We believe margins are going to remain depressed on a short to the mid-term basis, putting pressure on EPS growth. The company still depends on its brick-and-mortar stores to build brand awareness and implement its omnichannel strategy. That said, current social distancing guidelines are affecting store productivity, which could have a negative effect on same-store-sales growth and 4-wall EBITDA.
Also, while E-commerce might be less capital intensive than running a fleet of stores, that benefit is offset by higher variable costs such as shipping and fulfillment, and not so discretionary expenses such as marketing. With the increased demand for e-commerce, we believe marketing cost could increase as the bidding for keywords and paid search intensifies. It is also no secret that other retailers saw the same strength in their online channels. As a result, many retailers are taking the necessary steps to strengthen their online capabilities to remain competitive.
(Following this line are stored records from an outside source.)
-- ==== Sys2Proof/Tests/Slice0.lean ====
section
/-! SUPPORT. Tests: the well-formedness checks, words written out from the encodings of 30_encoding.md, the vectors of
95_test_vectors.md one step at a time, and for every statement with hypotheses a state and operands that meet them. -/

namespace Sys2Proof.Tests

open Sys2Proof Sys2Proof.Machine
open Host (Outcome)

/-! ### Well-formedness: a term that each check refuses, and the ends of each range (R313, R314) -/

theorem test_shortOffset_unaligned : (Instr.loadShort .r0 .p0 2).wf = false := by decide
theorem test_shortOffset_large : (Instr.storeShort .p0 64 .r0).wf = false := by decide
theorem test_shortOffset_ends : (Instr.loadShort .r1 .p0 60).wf = true ∧ (Instr.storeShort .p0 0 .r0).wf = true := by
  decide
theorem test_longOffset_unaligned : (Instr.loadLong .r0 .p0 (-2)).wf = false := by decide
theorem test_longOffset_low : (Instr.storeLong .p0 (-131076) .r0).wf = false := by decide
theorem test_longOffset_high : (Instr.loadLong .r0 .p0 131072).wf = false := by decide
theorem test_longOffset_ends :
    (Instr.loadLong .r0 .p0 (-131072)).wf = true ∧ (Instr.storeLong .p0 131068 .r0).wf = true := by decide
theorem test_bitNumber : (Instr.bitset .r0 32).wf = false ∧ (Instr.bitset .r0 31).wf = true := by decide
theorem test_jumpOffset_low : (Instr.jumpCC (-513)).wf = false ∧ (Instr.jumpCC (-512)).wf = true := by decide
theorem test_jumpOffset_high : (Instr.jumpNotCC 512).wf = false ∧ (Instr.jumpNotCC 511).wf = true := by decide

/-! ### Decoding: words from the table of 95_test_vectors.md section 2.2 and from R313, every constructor -/

theorem test_decode_plain :
    decodeTableWord 16 0x0000 = some .nop ∧ decodeTableWord 16 0x0023 = some .csync ∧
    decodeTableWord 16 0x0024 = some .ssync ∧ decodeTableWord 16 0x0030 = some (.cli .r0) ∧
    decodeTableWord 16 0x0037 = some (.cli .r7) ∧ decodeTableWord 16 0x0047 = some (.sti .r7) ∧
    decodeTableWord 16 0x00B5 = some (.testset .p5) := by decide

theorem test_decode_cache :
    decodeTableWord 16 0x0240 = some (.prefetch .p0) ∧ decodeTableWord 16 0x0248 = some (.flushinv .p0) ∧
    decodeTableWord 16 0x0250 = some (.flush .p0) ∧ decodeTableWord 16 0x025A = some (.iflush .p2) ∧
    decodeTableWord 16 0x0266 = some (.prefetchInc .sp) ∧ decodeTableWord 16 0x026F = some (.flushinvInc .fp) ∧
    decodeTableWord 16 0x0271 = some (.flushInc .p1) ∧ decodeTableWord 16 0x027C = some (.iflushInc .p4) := by decide

theorem test_decode_memory :
    decodeTableWord 16 0x9110 = some (.load .r0 .p2) ∧ decodeTableWord 16 0x9301 = some (.store .p0 .r1) ∧
    decodeTableWord 16 0xA3C1 = some (.loadShort .r1 .p0 60) ∧ decodeTableWord 16 0xB041 = some (.storeShort .p0 4 .r1) ∧
    decodeTableWord 32 0xE4010040 = some (.loadLong .r1 .p0 0x100) ∧
    decodeTableWord 32 0xE401FFFF = some (.loadLong .r1 .p0 (-4)) ∧
    decodeTableWord 32 0xE6010040 = some (.storeLong .p0 0x100 .r1) := by decide

theorem test_decode_rest :
    decodeTableWord 16 0x4AA1 = some (.bitset .r1 20) ∧ decodeTableWord 16 0x1803 = some (.jumpCC 3) ∧
    decodeTableWord 16 0x1BFE = some (.jumpCC (-2)) ∧ decodeTableWord 16 0x13FF = some (.jumpNotCC (-1)) ∧
    decodeTableWord 32 0xE1083000 = some (.pLow .p0 0x3000) ∧
    decodeTableWord 32 0xE148FFE0 = some (.pHigh .p0 0xFFE0) ∧
    decodeTableWord 32 0xC412C000 = some .disalgnexcpt := by decide

/-- R315 and section 2.2: not decoded. -/
theorem test_decode_refused :
    decodeTableWord 16 0x0001 = none ∧ decodeTableWord 16 0x0025 = none ∧ decodeTableWord 16 0x00B8 = none ∧
    decodeTableWord 32 0xFFFFFFFF = none ∧ decodeTableWord 32 0xCC12C000 = none := by decide

/-- Section 2.1: the bytes of `P0.H = 0xFFE0` in memory. -/
theorem test_encode_bytes : encodeBytes (.pHigh .p0 0xFFE0) = [0x48, 0xE1, 0xE0, 0xFF] := by decide

/-! ### One step at a time -/

/-- A check on a next state. -/
def Gives (o : Outcome State Fault Refusal) (check : State → Bool) : Bool :=
  match o with
  | .next t => check t
  | .fault _ => false
  | .refused _ => false

/-- A refusal. -/
def Refuses (o : Outcome State Fault Refusal) (r : Refusal) : Bool :=
  match o with
  | .refused q => decide (q = r)
  | .next _ => false
  | .fault _ => false

/-- The base state of sections 2.14 and 3: Supervisor, pc 0x1000, P0 as given. -/
def at0 (a : Addr) : State := { State.reset with pc := 0x1000, p := { State.reset.p with p0 := a } }

/-- The same in User mode. -/
def userAt (a : Addr) : State := { at0 a with mode := .user }

/-- Memory with a run of bytes. -/
def withBytes (s : State) (a : Addr) (bs : List Byte) : State := { s with mem := Memory.writeBytes s.mem a bs }

/-- The state of program 3: both data banks cache, one 4 MB page at 0 with the given descriptor. -/
def cachedAt (data : Word) (a : Addr) : State :=
  { at0 a with dmemControl := 0x100F, dcplb := State.reset.dcplb.set 0 ⟨0, data⟩ }

/-- A write-back page, all permissions, dirty (program 3's 0x0003 109D). -/
def writeBack (a : Addr) : State := cachedAt 0x3109D a

/-- The instruction cache enabled, one cacheable ICPLB page of 4 MB at 0. -/
def icacheAt (a : Addr) : State :=
  { at0 a with imemControl := 7, icplb := State.reset.icplb.set 0 ⟨0, 0x31005⟩ }

/-- The set of 0x0000 2004 (section 2.5). -/
def place2004 : DPlace := ⟨.bankB, 2, 0⟩

/-- Program 3's cache with the line of 0x2004 dirty in Way0. -/
def dirtyLine : State :=
  let s := writeBack 0x2004
  { withBytes s (place2004.cells 0 + 4) [0xDD, 0xCC, 0xBB, 0xAA] with
    dcache := sparseSet DSet.empty [] place2004.key (DSet.empty.setLine 0 ⟨0, true, true⟩) }

/-- Interrupt `k` pending and enabled, its vector 0x4000. -/
def irqAt (k : Fin 16) : State :=
  { at0 0 with irqPending := State.reset.irqPending.set k.val true, imask := 0xFFFF,
               vectors := State.reset.vectors.set k.val 0x4000 }

/-- Section 2.13. -/
theorem test_nop : Gives (exec .nop (at0 0)) (fun t => t.pc == 0x1002) = true := by decide
theorem test_cli :
    Gives (exec (.cli .r0) { at0 0 with imask := 0x801F }) (fun t => t.r.r0 == 0x801F && t.imask == 0) = true := by decide
theorem test_cli_user :
    Gives (exec (.cli .r0) { userAt 0 with imask := 0x801F, evt3 := 0x3000 })
      (fun t => t.r.r0 == 0 && t.imask == 0x801F && t.retx == 0x1000 && t.pc == 0x3000) = true := by decide
theorem test_sti :
    Gives (exec (.sti .r0) { at0 0 with r := { State.reset.r with r0 := 0x801F } }) (fun t => t.imask == 0x801F) = true := by
  decide
theorem test_disalgnexcpt : Gives (exec .disalgnexcpt (at0 0)) (fun t => t.pc == 0x1004 && !t.alignExcOff) = true := by
  decide

/-- Section 2.14. -/
theorem test_load :
    Gives (exec (.load .r1 .p0) (withBytes (at0 0x2000) 0x2000 [0x44, 0x33, 0x22, 0x11]))
      (fun t => t.r.r1 == 0x11223344 && t.pc == 0x1002) = true := by decide
theorem test_load_misaligned :
    Gives (exec (.load .r1 .p0) (at0 0x2002))
      (fun t => t.excause == 0x24 && t.retx == 0x1000 && t.dcplbFaultAddr == 0x2002 && t.r.r1 == 0) = true := by decide
theorem test_loadShort :
    Gives (exec (.loadShort .r1 .p0 4) (withBytes (at0 0x2000) 0x2004 [0x88, 0x77, 0x66, 0x55]))
      (fun t => t.r.r1 == 0x55667788 && t.p.p0 == 0x2000) = true := by decide
theorem test_loadLong :
    Gives (exec (.loadLong .r1 .p0 0x100) (withBytes (at0 0x2000) 0x2100 [1]))
      (fun t => t.r.r1 == 1 && t.pc == 0x1004) = true := by decide
theorem test_loadLong_wraps :
    Gives (exec (.loadLong .r1 .p0 (-4)) (userAt 0))
      (fun t => t.excause == 0x23 && t.dcplbFaultAddr == 0xFFFFFFFC) = true := by decide
theorem test_store :
    Gives (exec (.store .p0 .r1) { at0 0x2000 with r := { State.reset.r with r1 := 0xAABBCCDD } })
      (fun t => Memory.readBytes t.drainAll.mem 0x2000 4 == [0xDD, 0xCC, 0xBB, 0xAA] && t.mem == []) = true := by decide
theorem test_storeShort :
    Gives (exec (.storeShort .p0 4 .r1) { at0 0x2000 with r := { State.reset.r with r1 := 7 } })
      (fun t => t.storeBuf == [⟨⟨0x2004, .word, 7⟩, .uncached⟩]) = true := by decide
theorem test_storeLong :
    Gives (exec (.storeLong .p0 (-4) .r1) { at0 0x2000 with r := { State.reset.r with r1 := 7 } })
      (fun t => t.storeBuf == [⟨⟨0x1FFC, .word, 7⟩, .uncached⟩] && t.pc == 0x1004) = true := by decide
theorem test_bitset_31 :
    Gives (exec (.bitset .r1 31) { at0 0 with r := { State.reset.r with r1 := 1 } })
      (fun t => t.r.r1 == 0x80000001 && !t.cc) = true := by decide
theorem test_jumpCC :
    Gives (exec (.jumpCC 3) { at0 0 with cc := true }) (fun t => t.pc == 0x1006) = true ∧
    Gives (exec (.jumpCC 3) (at0 0)) (fun t => t.pc == 0x1002) = true := by decide
theorem test_jumpNotCC : Gives (exec (.jumpNotCC (-1)) (at0 0)) (fun t => t.pc == 0x0FFE) = true := by decide
theorem test_pLow : Gives (exec (.pLow .p0 0x3000) (at0 0xFFE01234)) (fun t => t.p.p0 == 0xFFE03000) = true := by decide
theorem test_pHigh : Gives (exec (.pHigh .p0 0xFFE0) (at0 0x3000)) (fun t => t.p.p0 == 0xFFE03000) = true := by decide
With no reason to expand their store base and with an online landscape becoming more competitive, we see no clear growth path for Tilly’s.
The Bottom Line
At 10x forward earnings, the company looks cheap. The healthy balance sheet and solid cash position add to the margin of safety. The company is also a good FCF generator.
At this point, we believe the stock price already reflects the weak growth profile and challenges for Tilly’s. The market could re-rate the company at a higher multiple, and closer to their peer group average of 15x forward earnings if results come a bit better than expected. That said, we see Tilly’s as a speculative investment, and investors should position size accordingly.
Disclosure: I/we have no positions in any stocks mentioned, and no plans to initiate any positions within the next 72 hours. I wrote this article myself, and it expresses my own opinions. I am not receiving compensation for it (other than from Seeking Alpha). I have no business relationship with any company whose stock is mentioned in this article.